#### Task material ####

/-- A hole put back: the list stays ordered and merged, with the size added, and keeps clear of what both kept clear of. -/
theorem insertHole_tidy {h : Hole} {l : List Hole} (hl : l.Pairwise (fun g k => g.start + g.size < k.start)) (hh : 0 < h.size)
    (hp : ∀ g ∈ l, 0 < g.size) (hd : ∀ g ∈ l, h.start + h.size ≤ g.start ∨ g.start + g.size ≤ h.start) :
    (insertHole h l).Pairwise (fun g k => g.start + g.size < k.start) ∧ (∀ g ∈ insertHole h l, 0 < g.size) ∧
    ((insertHole h l).map (fun g => g.size)).sum = h.size + (l.map (fun g => g.size)).sum ∧
    (∀ m, m < h.start → (∀ g ∈ l, m < g.start) → ∀ g ∈ insertHole h l, m < g.start) ∧
    (∀ m, h.start + h.size ≤ m → (∀ g ∈ l, g.start + g.size ≤ m) → ∀ g ∈ insertHole h l, g.start + g.size ≤ m) ∧
    (∀ lo hi, lo < hi → (h.start + h.size ≤ lo ∨ hi ≤ h.start) → (∀ g ∈ l, g.start + g.size ≤ lo ∨ hi ≤ g.start) →
      ∀ g ∈ insertHole h l, g.start + g.size ≤ lo ∨ hi ≤ g.start) := by
  induction l generalizing h with
  | nil =>
    refine ⟨List.pairwise_singleton _ _, ?_, by simp [insertHole], ?_, ?_, ?_⟩ <;> (simp [insertHole]; try tauto)
  | cons c l ih =>
    obtain ⟨h1, h2⟩ := List.pairwise_cons.1 hl
    obtain ⟨hc, hp'⟩ := List.forall_mem_cons.1 hp
    obtain ⟨hcd, hd'⟩ := List.forall_mem_cons.1 hd
    unfold insertHole
    by_cases e1 : c.start + c.size = h.start
    · rw [if_pos e1]
      obtain ⟨k1, k2, k3, k4, k5, k6⟩ := ih (h := { start := c.start, size := c.size + h.size }) h2 (by simp; omega) hp'
        (fun g hg => by have := h1 g hg; have := hd' g hg; simp only; omega)
      refine ⟨k1, k2, ?_, ?_, ?_, ?_⟩
      · rw [k3, List.map_cons, List.sum_cons]; dsimp only; omega
      · intro m hm hg
        obtain ⟨g1, g2⟩ := List.forall_mem_cons.1 hg
        exact k4 m g1 g2
      · intro m hm hg
        obtain ⟨-, g2⟩ := List.forall_mem_cons.1 hg
        exact k5 m (by dsimp only; omega) g2
      · intro lo hi hlh hm hg
        obtain ⟨g1, g2⟩ := List.forall_mem_cons.1 hg
        exact k6 lo hi hlh (by dsimp only; omega) g2
    · rw [if_neg e1]
      by_cases e2 : h.start + h.size = c.start
      · rw [if_pos e2]
        refine ⟨List.pairwise_cons.2 ⟨fun g hg => ?_, h2⟩, ?_, ?_, ?_, ?_, ?_⟩
        · have := h1 g hg; dsimp only; omega
        · exact List.forall_mem_cons.2 ⟨by dsimp only; omega, hp'⟩
        · simp only [List.map_cons, List.sum_cons]; omega
        · intro m hm hg
          obtain ⟨g1, g2⟩ := List.forall_mem_cons.1 hg
          exact List.forall_mem_cons.2 ⟨hm, g2⟩
        · intro m hm hg
          obtain ⟨g1, g2⟩ := List.forall_mem_cons.1 hg
          exact List.forall_mem_cons.2 ⟨by dsimp only; omega, g2⟩
        · intro lo hi hlh hm hg
          obtain ⟨g1, g2⟩ := List.forall_mem_cons.1 hg
          exact List.forall_mem_cons.2 ⟨by dsimp only; omega, g2⟩
      · rw [if_neg e2]
        by_cases e3 : h.start ≤ c.start
        · rw [if_pos e3]
          refine ⟨List.pairwise_cons.2 ⟨fun g hg => ?_, hl⟩, List.forall_mem_cons.2 ⟨hh, hp⟩, ?_, ?_, ?_, ?_⟩
          · rcases List.mem_cons.1 hg with rfl | hg
            · omega
            · have := h1 g hg; omega
          · simp only [List.map_cons, List.sum_cons]
          · exact fun m hm hg => List.forall_mem_cons.2 ⟨hm, hg⟩
          · exact fun m hm hg => List.forall_mem_cons.2 ⟨hm, hg⟩
          · exact fun lo hi _ hm hg => List.forall_mem_cons.2 ⟨hm, hg⟩
        · rw [if_neg e3]
          obtain ⟨k1, k2, k3, k4, k5, k6⟩ := ih h2 hh hp' hd'
          refine ⟨List.pairwise_cons.2 ⟨k4 _ (by omega) h1, k1⟩, List.forall_mem_cons.2 ⟨hc, k2⟩, ?_, ?_, ?_, ?_⟩
          · simp only [List.map_cons, List.sum_cons, k3]; omega
          · intro m hm hg
            obtain ⟨g1, g2⟩ := List.forall_mem_cons.1 hg
            exact List.forall_mem_cons.2 ⟨g1, k4 m hm g2⟩
          · intro m hm hg
            obtain ⟨g1, g2⟩ := List.forall_mem_cons.1 hg
            exact List.forall_mem_cons.2 ⟨g1, k5 m hm g2⟩
          · intro lo hi hlh hm hg
            obtain ⟨g1, g2⟩ := List.forall_mem_cons.1 hg
            exact List.forall_mem_cons.2 ⟨g1, k6 lo hi hlh hm g2⟩

/-- Blocks slid down follow one another from the given address, with their sizes and handles. -/
theorem slideBlocks_tidy (l : List Block) (a : Nat) (m : Memory) :
    BlocksOrdered (slideBlocks l a m).1 ∧ (slideBlocks l a m).2.1 = a + (l.map (fun b => b.size)).sum ∧
    (slideBlocks l a m).1.map (fun b => b.size) = l.map (fun b => b.size) ∧
    (slideBlocks l a m).1.map (fun b => b.space) = l.map (fun b => b.space) ∧
    (∀ b ∈ (slideBlocks l a m).1, a ≤ b.start ∧ b.start + b.size ≤ a + (l.map (fun b => b.size)).sum) := by
  induction l generalizing a m with
  | nil => exact ⟨List.Pairwise.nil, rfl, rfl, rfl, nofun⟩
  | cons b l ih =>
    obtain ⟨k1, k2, k3, k4, k5⟩ := ih (a + b.size) (m.copy b.start a b.size)
    unfold slideBlocks
    dsimp only
    refine ⟨List.pairwise_cons.2 ⟨fun c hc => (k5 c hc).1, k1⟩, ?_, ?_, ?_, ?_⟩
    · rw [k2, List.map_cons, List.sum_cons]; omega
    · rw [List.map_cons, List.map_cons, k3]
    · rw [List.map_cons, List.map_cons, k4]
    · rw [List.map_cons, List.sum_cons]
      refine List.forall_mem_cons.2 ⟨⟨Nat.le_refl _, by dsimp only; omega⟩, fun c hc => ?_⟩
      have := k5 c hc
      omega

/-- What the lists need of the rest of the state. -/
theorem State.blocksTidy_of {s t : State} (hp : t.params = s.params) (hc : t.contig = s.contig)
    (hn : s.kernel.nextSpace ≤ t.kernel.nextSpace) (h : s.blocksTidy) : t.blocksTidy := by
  unfold State.blocksTidy at h ⊢
  rw [hp, hc]
  obtain ⟨h1, h2, h3, h4, h5, h6, h7, h8, h9⟩ := h
  exact ⟨h1, h2, h3, h4, h5, h6, h7, h8, fun b hb => Nat.lt_of_lt_of_le (h9 b hb) hn⟩

theorem blocksTidy_compact {s : State} (h : s.blocksTidy) : (compact s).blocksTidy := by
  obtain ⟨h1, h2, h3, h4, h5, h6, h7, h8, h9⟩ := h
  obtain ⟨k1, k2, k3, k4, k5⟩ := slideBlocks_tidy s.contig.allocated 0 s.ram
  have hpos : ∀ b ∈ (slideBlocks s.contig.allocated 0 s.ram).1, 0 < b.size := fun b hb => by
    have hm : b.size ∈ (slideBlocks s.contig.allocated 0 s.ram).1.map (fun b => b.size) := List.mem_map_of_mem hb
    rw [k3] at hm
    obtain ⟨c, hc, e⟩ := List.mem_map.1 hm
    rw [← e]; exact (h5 c hc).1
  have hspace : ∀ b ∈ (slideBlocks s.contig.allocated 0 s.ram).1, b.space < s.kernel.nextSpace := fun b hb => by
    have hm : b.space ∈ (slideBlocks s.contig.allocated 0 s.ram).1.map (fun b => b.space) := List.mem_map_of_mem hb
    rw [k4] at hm
    obtain ⟨c, hc, e⟩ := List.mem_map.1 hm
    rw [← e]; exact h9 c hc
  have hend : ∀ b ∈ (slideBlocks s.contig.allocated 0 s.ram).1,
      b.start + b.size ≤ (s.contig.allocated.map (fun b => b.size)).sum := fun b hb => by
    have := (k5 b hb).2
    omega
  refine ⟨h1, k1, ?_, ?_, fun b hb => ⟨hpos b hb, ?_⟩, ?_, ?_, ?_, hspace⟩
  · show List.Pairwise _ (if _ then _ else _)
    split
    · exact List.Pairwise.nil
    · exact List.pairwise_singleton _ _
  · intro g hg
    change g ∈ (if _ then _ else _) at hg
    split at hg
    · cases hg
    · rw [List.mem_singleton] at hg
      subst hg
      rename_i e
      constructor
      · show 0 < s.params.ramSize - (slideBlocks s.contig.allocated 0 s.ram).2.1
        omega
      · show (slideBlocks s.contig.allocated 0 s.ram).2.1 + (s.params.ramSize - (slideBlocks s.contig.allocated 0 s.ram).2.1) ≤
          s.params.ramSize
        omega
  · show b.start + b.size ≤ s.params.ramSize
    have := hend b hb
    omega
  · intro g hg b hb
    change g ∈ (if _ then _ else _) at hg
    split at hg
    · cases hg
    · rw [List.mem_singleton] at hg
      subst hg
      right
      show b.start + b.size ≤ (slideBlocks s.contig.allocated 0 s.ram).2.1
      have := hend b hb
      omega
  · show ((if _ then _ else _ : List Hole).map _).sum + ((slideBlocks s.contig.allocated 0 s.ram).1.map _).sum = s.params.ramSize
    rw [k3]
    split
    · rename_i e
      rw [k2] at e
      simp only [List.map_nil, List.sum_nil]
      omega
    · simp only [List.map_cons, List.map_nil, List.sum_cons, List.sum_nil]
      rw [k2]
      rename_i e
      rw [k2] at e
      omega
  · show ((slideBlocks s.contig.allocated 0 s.ram).1.map _).Nodup
    rw [k4]; exact h8

/-- Placing a block at the start of a hole. -/
theorem blocksTidy_place {s t : State} {st : AllocStrategy} {pid n : Nat} {hole : Hole} (h : s.blocksTidy) (hn : 0 < n)
    (hh : pickHole st n s.contig.holes = some hole) (hp : t.params = s.params)
    (hs : t.kernel.nextSpace = s.kernel.nextSpace + 1)
    (hc : t.contig = { holes := cutHole hole n s.contig.holes
                       allocated := insertBlock { pid := pid, start := hole.start, size := n, space := s.kernel.nextSpace }
                         s.contig.allocated }) : t.blocksTidy := by
  obtain ⟨hm, hle⟩ := pickHole_mem hh
  obtain ⟨h1, h2, h3, h4, h5, h6, h7, h8, h9⟩ := h
  obtain ⟨before, after, e, hcut⟩ := cutHole_split (n := n) h3 hm
  have hb6 := h6 hole hm
  have hperm := insertBlock_perm { pid := pid, start := hole.start, size := n, space := s.kernel.nextSpace } s.contig.allocated
  have hmem : ∀ g ∈ cutHole hole n s.contig.holes, g ∈ s.contig.holes ∧ g ∈ before ∨ g ∈ s.contig.holes ∧ g ∈ after ∨
      n < hole.size ∧ g = { start := hole.start + n, size := hole.size - n } := by
    intro g hg
    rw [hcut, List.mem_append, List.mem_append] at hg
    rcases hg with (hg | hg) | hg
    · exact .inl ⟨by rw [e]; exact List.mem_append_left _ hg, hg⟩
    · split at hg
      · cases hg
      · rw [List.mem_singleton] at hg
        exact .inr (.inr ⟨by omega, hg⟩)
    · exact .inr (.inl ⟨by rw [e]; exact List.mem_append_right _ (List.mem_cons_of_mem _ hg), hg⟩)
  rw [e] at h3
  obtain ⟨p1, p2, p3⟩ := List.pairwise_append.1 h3
  obtain ⟨p4, p5⟩ := List.pairwise_cons.1 p2
  unfold State.blocksTidy
  rw [hp, hs, hc]
  refine ⟨h1, ?_, ?_, ?_, ?_, ?_, ?_, ?_, ?_⟩
  · exact insertBlock_ordered h2 hn (fun c m => (h5 c m).1) (fun c m => by
      have := hb6 c m
      have := (h5 c m).1
      dsimp only
      omega)
  · show List.Pairwise _ (cutHole hole n s.contig.holes)
    rw [hcut]
    split
    · rw [List.append_nil]
      exact List.pairwise_append.2 ⟨p1, p5, fun g m k m' => p3 g m k (List.mem_cons_of_mem _ m')⟩
    · rw [List.append_assoc]
      refine List.pairwise_append.2 ⟨p1, List.pairwise_cons.2 ⟨fun k m => ?_, p5⟩, fun g m k m' => ?_⟩
      · have := p4 k m
        dsimp only
        omega
      · rcases List.mem_cons.1 m' with rfl | m'
        · have := p3 g m hole List.mem_cons_self
          dsimp only
          omega
        · exact p3 g m k (List.mem_cons_of_mem _ m')
  · intro g hg
    rcases hmem g hg with ⟨hg, -⟩ | ⟨hg, -⟩ | ⟨hlt, rfl⟩
    · exact h4 g hg
    · exact h4 g hg
    · have := h4 hole hm
      dsimp only
      omega
  · intro b hb
    rcases List.mem_cons.1 (hperm.mem_iff.1 hb) with rfl | hb
    · have := h4 hole hm
      exact ⟨hn, by dsimp only; omega⟩
    · exact h5 b hb
  · intro g hg b hb
    rcases List.mem_cons.1 (hperm.mem_iff.1 hb) with rfl | hb
    · rcases hmem g hg with ⟨-, hg⟩ | ⟨-, hg⟩ | ⟨hlt, rfl⟩
      · have := p3 g hg hole List.mem_cons_self
        dsimp only
        omega
      · have := p4 g hg
        dsimp only
        omega
      · dsimp only
        omega
    · rcases hmem g hg with ⟨hg, -⟩ | ⟨hg, -⟩ | ⟨hlt, rfl⟩
      · exact h6 g hg b hb
      · exact h6 g hg b hb
      · have := hb6 b hb
        have := (h5 b hb).1
        dsimp only
        omega
  · show ((cutHole hole n s.contig.holes).map _).sum + _ = _
    rw [(hperm.map (fun b => b.size)).sum_eq, hcut]
    rw [e] at h7
    simp only [List.map_append, List.map_cons, List.sum_append, List.sum_cons] at h7 ⊢
    split
    · simp only [List.map_nil, List.sum_nil]
      omega
    · simp only [List.map_cons, List.map_nil, List.sum_cons, List.sum_nil]
      omega
  · refine ((hperm.map (fun b => b.space)).nodup_iff).2 (List.nodup_cons.2 ⟨fun hin => ?_, h8⟩)
    obtain ⟨b, hb, eb⟩ := List.mem_map.1 hin
    have := h9 b hb
    dsimp only at eb
    omega
  · intro b hb
    rcases List.mem_cons.1 (hperm.mem_iff.1 hb) with rfl | hb
    · exact Nat.lt_succ_self _
    · exact Nat.lt_succ_of_lt (h9 b hb)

####

→ **Work order**: What is needed is an exact copy of the entries above, from the first line through the line holding "(insertHole h l).Pairwise", with both of those lines kept; please give nothing else.

→ **Answer for this exercise**:
/-- A hole put back: the list stays ordered and merged, with the size added, and keeps clear of what both kept clear of. -/
theorem insertHole_tidy {h : Hole} {l : List Hole} (hl : l.Pairwise (fun g k => g.start + g.size < k.start)) (hh : 0 < h.size)
    (hp : ∀ g ∈ l, 0 < g.size) (hd : ∀ g ∈ l, h.start + h.size ≤ g.start ∨ g.start + g.size ≤ h.start) :
    (insertHole h l).Pairwise (fun g k => g.start + g.size < k.start) ∧ (∀ g ∈ insertHole h l, 0 < g.size) ∧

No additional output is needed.